В популярных представлениях благотворительные фонды только тем и занимаются, что перерезают ленточки и устраивают конкурсы рисунка, а на самом деле большую часть их работы составляет юридическое сопровождение криминальных дел, например. Что в реальности составляет большую часть вашей работы?

В рамках «СОС Дитячі містечка» мы проводим мониторинг качества предоставляемых услуг, взаимодействуем с нашими государственными партнерами по продвижению европейских стандартов поддержки семьи, это профилактика сиротства либо семейные формы воспитания, и возможности внедрения этого на национальном уровне, на уровне громады. Это составляет 60% нашей работы.

Также мы ведем конкретные случаи семей и детей, смотрим, где нужно наше вмешательство, что мы упустили, что можем предотвратить, если есть неявные проблемы. В Украине у нас три основных направления работы. Первое – укрепление семьи, мы работаем в Киевской, Луганской областях с семьями, где есть риск, что ребенок окажется в интернате. Когда к нам обращается семья, мы рассматриваем ее проблемы, а бывает такое, что проблемы нет. Например, развод – большая травма для ребенка и семьи, но риск того, что ребенка отправят в интернат, минимальный. В тех случаях, если ребенок становится объектом манипуляций в процессе развода, мы можем выступить в качестве медиатора. Мы предлагаем снизить градус общения, подключаем психолога для мамы и ребенка, особенно если детей несколько.

Как правило, наша целевая группа – семьи, где мама после развода сама воспитывает нескольких детей, и с ней что-то случается, например, она заболевает. У нас была такая ситуация в прошлом году, которая усугубилась тем, что это были переселенцы, они выехали из Луганска в Старобельск. У мамы начала прогрессировать онкология, мы связались с врачами, и они сказали, что ей осталось жить лишь некоторое время. У этой женщины не было родственников, муж погиб еще перед войной, и она попросила о помощи, чтобы дети ни в коем случае не попали в интернат. Патроната тогда не было, эта форма опеки появилась позже, и до сих пор в Луганской области нет обученных кандидатов в патронатные родители. С детьми, мальчиком-подростком и девочкой-первоклассницей, работали психологи, мы подготовили семью, которая временно их взяла к себе.
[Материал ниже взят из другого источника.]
-- ==== Sys2Proof/Laws/State.lean ====
section
/-!
SUPPORT. The small lemmas of the state's data: reading back a per-side value that was written, and one lemma for each
field of State under each named update, all true by computation, so that no later proof unfolds a record update.
-/

namespace Sys2Proof

/-! ## Per-side values -/

@[simp] theorem PerSide.get_set_same {α : Type} (v : PerSide α) (x : Side) (y : α) : (v.set x y).get x = y := by
  cases x <;> rfl

@[simp] theorem PerSide.get_set_other {α : Type} (v : PerSide α) (x : Side) (y : α) :
    (v.set x y).get x.other = v.get x.other := by
  cases x <;> rfl

@[simp] theorem PerSide.get_other_set {α : Type} (v : PerSide α) (x : Side) (y : α) :
    (v.set x.other y).get x = v.get x := by
  cases x <;> rfl

theorem PerSide.get_set {α : Type} (v : PerSide α) (x z : Side) (y : α) :
    (v.set x y).get z = if z = x then y else v.get z := by
  cases x <;> cases z <;> rfl

@[simp] theorem PerSide.set_get {α : Type} (v : PerSide α) (x : Side) : v.set x (v.get x) = v := by
  cases x <;> rfl

@[simp] theorem PerSide.set_set {α : Type} (v : PerSide α) (x : Side) (y z : α) :
    (v.set x y).set x z = v.set x z := by
  cases x <;> rfl

@[simp] theorem PerSide.get_both {α : Type} (y : α) (x : Side) : (PerSide.both y).get x = y := by
  cases x <;> rfl

@[simp] theorem PerSide.get_a {α : Type} (v : PerSide α) : v.get .a = v.a := rfl

@[simp] theorem PerSide.get_b {α : Type} (v : PerSide α) : v.get .b = v.b := rfl

theorem PerSide.ext_get {α : Type} {v w : PerSide α} (h : ∀ x, v.get x = w.get x) : v = w := by
  cases v
  cases w
  have ha := h .a
  have hb := h .b
  simp only [PerSide.get] at ha hb
  rw [ha, hb]

@[simp] theorem Side.other_ne (x : Side) : x.other ≠ x := by
  cases x <;> decide

@[simp] theorem Side.ne_other (x : Side) : x ≠ x.other := by
  cases x <;> decide

@[simp] theorem Side.other_other (x : Side) : x.other.other = x := by
  cases x <;> rfl

theorem Side.eq_or_other (x z : Side) : z = x ∨ z = x.other := by
  cases x <;> cases z <;> decide

end Sys2Proof

namespace Sys2Proof.Machine

/-! ## Fields under the named updates -/

/-! ### setChan -/

@[simp] theorem State.setChan_pending (x : Side) (c : Channel) (s : State) :
    (s.setChan x c).pending = s.pending := rfl

@[simp] theorem State.setChan_rst (x : Side) (c : Channel) (s : State) : (s.setChan x c).rst = s.rst := rfl

@[simp] theorem State.setChan_loader (x : Side) (c : Channel) (s : State) : (s.setChan x c).loader = s.loader := rfl

@[simp] theorem State.setChan_link (x : Side) (c : Channel) (s : State) : (s.setChan x c).link = s.link := rfl

@[simp] theorem State.setChan_windows (x : Side) (c : Channel) (s : State) :
    (s.setChan x c).windows = s.windows := rfl

@[simp] theorem State.setChan_shadow (x : Side) (c : Channel) (s : State) : (s.setChan x c).shadow = s.shadow := rfl

@[simp] theorem State.setChan_held (x : Side) (c : Channel) (s : State) : (s.setChan x c).held = s.held := rfl

@[simp] theorem State.setChan_heads (x : Side) (c : Channel) (s : State) : (s.setChan x c).heads = s.heads := rfl

@[simp] theorem State.setChan_gates (x : Side) (c : Channel) (s : State) : (s.setChan x c).gates = s.gates := rfl

@[simp] theorem State.setChan_chan (x : Side) (c : Channel) (s : State) : (s.setChan x c).chan = s.chan.set x c := rfl

@[simp] theorem State.setChan_engine (x : Side) (c : Channel) (s : State) : (s.setChan x c).engine = s.engine := rfl

@[simp] theorem State.setChan_thermal (x : Side) (c : Channel) (s : State) :
    (s.setChan x c).thermal = s.thermal := rfl

@[simp] theorem State.setChan_framer (x : Side) (c : Channel) (s : State) : (s.setChan x c).framer = s.framer := rfl

@[simp] theorem State.setChan_budget (x : Side) (c : Channel) (s : State) : (s.setChan x c).budget = s.budget := rfl

@[simp] theorem State.setChan_dwellLimit (x : Side) (c : Channel) (s : State) :
    (s.setChan x c).dwellLimit = s.dwellLimit := rfl

@[simp] theorem State.setChan_earlyPolicy (x : Side) (c : Channel) (s : State) :
    (s.setChan x c).earlyPolicy = s.earlyPolicy := rfl

@[simp] theorem State.setChan_freeze (x : Side) (c : Channel) (s : State) : (s.setChan x c).freeze = s.freeze := rfl

@[simp] theorem State.setChan_events (x : Side) (c : Channel) (s : State) : (s.setChan x c).events = s.events := rfl

@[simp] theorem State.setChan_reports (x : Side) (c : Channel) (s : State) :
    (s.setChan x c).reports = s.reports := rfl

@[simp] theorem State.setChan_watch (x : Side) (c : Channel) (s : State) : (s.setChan x c).watch = s.watch := rfl

@[simp] theorem State.setChan_drives (x : Side) (c : Channel) (s : State) : (s.setChan x c).drives = s.drives := rfl

/-! ### modChan -/

@[simp] theorem State.modChan_pending (x : Side) (f : Channel → Channel) (s : State) :
    (s.modChan x f).pending = s.pending := rfl

@[simp] theorem State.modChan_rst (x : Side) (f : Channel → Channel) (s : State) : (s.modChan x f).rst = s.rst := rfl

@[simp] theorem State.modChan_loader (x : Side) (f : Channel → Channel) (s : State) :
    (s.modChan x f).loader = s.loader := rfl

@[simp] theorem State.modChan_link (x : Side) (f : Channel → Channel) (s : State) :
    (s.modChan x f).link = s.link := rfl

@[simp] theorem State.modChan_windows (x : Side) (f : Channel → Channel) (s : State) :
    (s.modChan x f).windows = s.windows := rfl

@[simp] theorem State.modChan_shadow (x : Side) (f : Channel → Channel) (s : State) :
    (s.modChan x f).shadow = s.shadow := rfl

@[simp] theorem State.modChan_held (x : Side) (f : Channel → Channel) (s : State) :
    (s.modChan x f).held = s.held := rfl

@[simp] theorem State.modChan_heads (x : Side) (f : Channel → Channel) (s : State) :
    (s.modChan x f).heads = s.heads := rfl

@[simp] theorem State.modChan_gates (x : Side) (f : Channel → Channel) (s : State) :
    (s.modChan x f).gates = s.gates := rfl

@[simp] theorem State.modChan_chan (x : Side) (f : Channel → Channel) (s : State) :
    (s.modChan x f).chan = s.chan.set x (f (s.chan.get x)) := rfl

@[simp] theorem State.modChan_engine (x : Side) (f : Channel → Channel) (s : State) :
    (s.modChan x f).engine = s.engine := rfl

@[simp] theorem State.modChan_thermal (x : Side) (f : Channel → Channel) (s : State) :
    (s.modChan x f).thermal = s.thermal := rfl

@[simp] theorem State.modChan_framer (x : Side) (f : Channel → Channel) (s : State) :
    (s.modChan x f).framer = s.framer := rfl

@[simp] theorem State.modChan_budget (x : Side) (f : Channel → Channel) (s : State) :
    (s.modChan x f).budget = s.budget := rfl

@[simp] theorem State.modChan_dwellLimit (x : Side) (f : Channel → Channel) (s : State) :
    (s.modChan x f).dwellLimit = s.dwellLimit := rfl

@[simp] theorem State.modChan_earlyPolicy (x : Side) (f : Channel → Channel) (s : State) :
    (s.modChan x f).earlyPolicy = s.earlyPolicy := rfl

@[simp] theorem State.modChan_freeze (x : Side) (f : Channel → Channel) (s : State) :
    (s.modChan x f).freeze = s.freeze := rfl

@[simp] theorem State.modChan_events (x : Side) (f : Channel → Channel) (s : State) :
    (s.modChan x f).events = s.events := rfl

@[simp] theorem State.modChan_reports (x : Side) (f : Channel → Channel) (s : State) :
    (s.modChan x f).reports = s.reports := rfl

@[simp] theorem State.modChan_watch (x : Side) (f : Channel → Channel) (s : State) :
    (s.modChan x f).watch = s.watch := rfl

@[simp] theorem State.modChan_drives (x : Side) (f : Channel → Channel) (s : State) :
    (s.modChan x f).drives = s.drives := rfl

/-! ### setHead -/

@[simp] theorem State.setHead_pending (x : Side) (h : Fin 12) (r : HeadRecord) (s : State) :
    (s.setHead x h r).pending = s.pending := rfl

@[simp] theorem State.setHead_rst (x : Side) (h : Fin 12) (r : HeadRecord) (s : State) :
    (s.setHead x h r).rst = s.rst := rfl

@[simp] theorem State.setHead_loader (x : Side) (h : Fin 12) (r : HeadRecord) (s : State) :
    (s.setHead x h r).loader = s.loader := rfl

@[simp] theorem State.setHead_link (x : Side) (h : Fin 12) (r : HeadRecord) (s : State) :
    (s.setHead x h r).link = s.link := rfl

@[simp] theorem State.setHead_windows (x : Side) (h : Fin 12) (r : HeadRecord) (s : State) :
    (s.setHead x h r).windows = s.windows := rfl

@[simp] theorem State.setHead_shadow (x : Side) (h : Fin 12) (r : HeadRecord) (s : State) :
    (s.setHead x h r).shadow = s.shadow := rfl

@[simp] theorem State.setHead_held (x : Side) (h : Fin 12) (r : HeadRecord) (s : State) :
    (s.setHead x h r).held = s.held := rfl

@[simp] theorem State.setHead_heads (x : Side) (h : Fin 12) (r : HeadRecord) (s : State) :
    (s.setHead x h r).heads = s.heads.set x ((s.heads.get x).set h.val r) := rfl

@[simp] theorem State.setHead_gates (x : Side) (h : Fin 12) (r : HeadRecord) (s : State) :
    (s.setHead x h r).gates = s.gates := rfl

@[simp] theorem State.setHead_chan (x : Side) (h : Fin 12) (r : HeadRecord) (s : State) :
    (s.setHead x h r).chan = s.chan := rfl

@[simp] theorem State.setHead_engine (x : Side) (h : Fin 12) (r : HeadRecord) (s : State) :
    (s.setHead x h r).engine = s.engine := rfl

@[simp] theorem State.setHead_thermal (x : Side) (h : Fin 12) (r : HeadRecord) (s : State) :
    (s.setHead x h r).thermal = s.thermal := rfl

@[simp] theorem State.setHead_framer (x : Side) (h : Fin 12) (r : HeadRecord) (s : State) :
    (s.setHead x h r).framer = s.framer := rfl

@[simp] theorem State.setHead_budget (x : Side) (h : Fin 12) (r : HeadRecord) (s : State) :
    (s.setHead x h r).budget = s.budget := rfl

@[simp] theorem State.setHead_dwellLimit (x : Side) (h : Fin 12) (r : HeadRecord) (s : State) :
    (s.setHead x h r).dwellLimit = s.dwellLimit := rfl

@[simp] theorem State.setHead_earlyPolicy (x : Side) (h : Fin 12) (r : HeadRecord) (s : State) :
    (s.setHead x h r).earlyPolicy = s.earlyPolicy := rfl

@[simp] theorem State.setHead_freeze (x : Side) (h : Fin 12) (r : HeadRecord) (s : State) :
    (s.setHead x h r).freeze = s.freeze := rfl

@[simp] theorem State.setHead_events (x : Side) (h : Fin 12) (r : HeadRecord) (s : State) :
    (s.setHead x h r).events = s.events := rfl

@[simp] theorem State.setHead_reports (x : Side) (h : Fin 12) (r : HeadRecord) (s : State) :
    (s.setHead x h r).reports = s.reports := rfl

@[simp] theorem State.setHead_watch (x : Side) (h : Fin 12) (r : HeadRecord) (s : State) :
    (s.setHead x h r).watch = s.watch := rfl

@[simp] theorem State.setHead_drives (x : Side) (h : Fin 12) (r : HeadRecord) (s : State) :
    (s.setHead x h r).drives = s.drives := rfl

/-! ### setPlace -/

@[simp] theorem State.setPlace_pending (x : Side) (p : Option ReqClass) (s : State) :
    (s.setPlace x p).pending = s.pending := rfl

@[simp] theorem State.setPlace_rst (x : Side) (p : Option ReqClass) (s : State) : (s.setPlace x p).rst = s.rst := rfl

@[simp] theorem State.setPlace_loader (x : Side) (p : Option ReqClass) (s : State) :
    (s.setPlace x p).loader = s.loader := rfl

@[simp] theorem State.setPlace_link (x : Side) (p : Option ReqClass) (s : State) :
    (s.setPlace x p).link = s.link := rfl

@[simp] theorem State.setPlace_windows (x : Side) (p : Option ReqClass) (s : State) :
    (s.setPlace x p).windows = s.windows := rfl

@[simp] theorem State.setPlace_shadow (x : Side) (p : Option ReqClass) (s : State) :
    (s.setPlace x p).shadow = s.shadow := rfl

@[simp] theorem State.setPlace_held (x : Side) (p : Option ReqClass) (s : State) :
    (s.setPlace x p).held = s.held := rfl

@[simp] theorem State.setPlace_heads (x : Side) (p : Option ReqClass) (s : State) :
    (s.setPlace x p).heads = s.heads := rfl

@[simp] theorem State.setPlace_gates (x : Side) (p : Option ReqClass) (s : State) :
    (s.setPlace x p).gates = s.gates := rfl

@[simp] theorem State.setPlace_chan (x : Side) (p : Option ReqClass) (s : State) :
    (s.setPlace x p).chan = s.chan := rfl

@[simp] theorem State.setPlace_engine (x : Side) (p : Option ReqClass) (s : State) :
    (s.setPlace x p).engine = { s.engine with place := s.engine.place.set x p } := rfl

@[simp] theorem State.setPlace_thermal (x : Side) (p : Option ReqClass) (s : State) :
    (s.setPlace x p).thermal = s.thermal := rfl

@[simp] theorem State.setPlace_framer (x : Side) (p : Option ReqClass) (s : State) :
    (s.setPlace x p).framer = s.framer := rfl

@[simp] theorem State.setPlace_budget (x : Side) (p : Option ReqClass) (s : State) :
    (s.setPlace x p).budget = s.budget := rfl

@[simp] theorem State.setPlace_dwellLimit (x : Side) (p : Option ReqClass) (s : State) :
    (s.setPlace x p).dwellLimit = s.dwellLimit := rfl

@[simp] theorem State.setPlace_earlyPolicy (x : Side) (p : Option ReqClass) (s : State) :
    (s.setPlace x p).earlyPolicy = s.earlyPolicy := rfl

@[simp] theorem State.setPlace_freeze (x : Side) (p : Option ReqClass) (s : State) :
    (s.setPlace x p).freeze = s.freeze := rfl

@[simp] theorem State.setPlace_events (x : Side) (p : Option ReqClass) (s : State) :
    (s.setPlace x p).events = s.events := rfl

@[simp] theorem State.setPlace_reports (x : Side) (p : Option ReqClass) (s : State) :
    (s.setPlace x p).reports = s.reports := rfl

@[simp] theorem State.setPlace_watch (x : Side) (p : Option ReqClass) (s : State) :
    (s.setPlace x p).watch = s.watch := rfl

@[simp] theorem State.setPlace_drives (x : Side) (p : Option ReqClass) (s : State) :
    (s.setPlace x p).drives = s.drives := rfl

/-! ### setUrgent -/

@[simp] theorem State.setUrgent_pending (x : Side) (b : Bool) (s : State) :
    (s.setUrgent x b).pending = s.pending := rfl

@[simp] theorem State.setUrgent_rst (x : Side) (b : Bool) (s : State) : (s.setUrgent x b).rst = s.rst := rfl

@[simp] theorem State.setUrgent_loader (x : Side) (b : Bool) (s : State) : (s.setUrgent x b).loader = s.loader := rfl

@[simp] theorem State.setUrgent_link (x : Side) (b : Bool) (s : State) : (s.setUrgent x b).link = s.link := rfl

@[simp] theorem State.setUrgent_windows (x : Side) (b : Bool) (s : State) :
    (s.setUrgent x b).windows = s.windows := rfl

@[simp] theorem State.setUrgent_shadow (x : Side) (b : Bool) (s : State) : (s.setUrgent x b).shadow = s.shadow := rfl

@[simp] theorem State.setUrgent_held (x : Side) (b : Bool) (s : State) : (s.setUrgent x b).held = s.held := rfl

@[simp] theorem State.setUrgent_heads (x : Side) (b : Bool) (s : State) : (s.setUrgent x b).heads = s.heads := rfl

@[simp] theorem State.setUrgent_gates (x : Side) (b : Bool) (s : State) : (s.setUrgent x b).gates = s.gates := rfl

@[simp] theorem State.setUrgent_chan (x : Side) (b : Bool) (s : State) : (s.setUrgent x b).chan = s.chan := rfl

@[simp] theorem State.setUrgent_engine (x : Side) (b : Bool) (s : State) : (s.setUrgent x b).engine = s.engine := rfl

@[simp] theorem State.setUrgent_thermal (x : Side) (b : Bool) (s : State) :
    (s.setUrgent x b).thermal = s.thermal := rfl

@[simp] theorem State.setUrgent_framer (x : Side) (b : Bool) (s : State) :
    (s.setUrgent x b).framer = { s.framer with urgent := s.framer.urgent.set x b } := rfl

@[simp] theorem State.setUrgent_budget (x : Side) (b : Bool) (s : State) : (s.setUrgent x b).budget = s.budget := rfl

@[simp] theorem State.setUrgent_dwellLimit (x : Side) (b : Bool) (s : State) :
    (s.setUrgent x b).dwellLimit = s.dwellLimit := rfl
Причем дети навещали маму, и после ее смерти мы переместили их в постоянную приемную семью. Мы приложили много усилий, чтобы эти дети не попали в приют, конечно, это сложно, и до сих пор психологи работают с этой семьей. В принципе это то, чем мы занимаемся – комплексные решения для конкретной семьи.

Есть и другие случаи, когда родители алко-, наркозависимые, это всегда проблема, потому что у нас услуг по реабилитации таких людей, как правило, нет. Это либо дорогие и с недоказанной эффективностью услуги, либо сервисы, предоставляемые разными религиозными организациями, и часто их побаиваются. Мы не можем оплачивать услуги по реабилитации таких родителей, и стараемся работать с теми семьями, где еще не дошло до такого социального дна. Мы предоставляем услуги психологической помощи, психотерапии, если она нужна в случаях внутрисемейных конфликтов.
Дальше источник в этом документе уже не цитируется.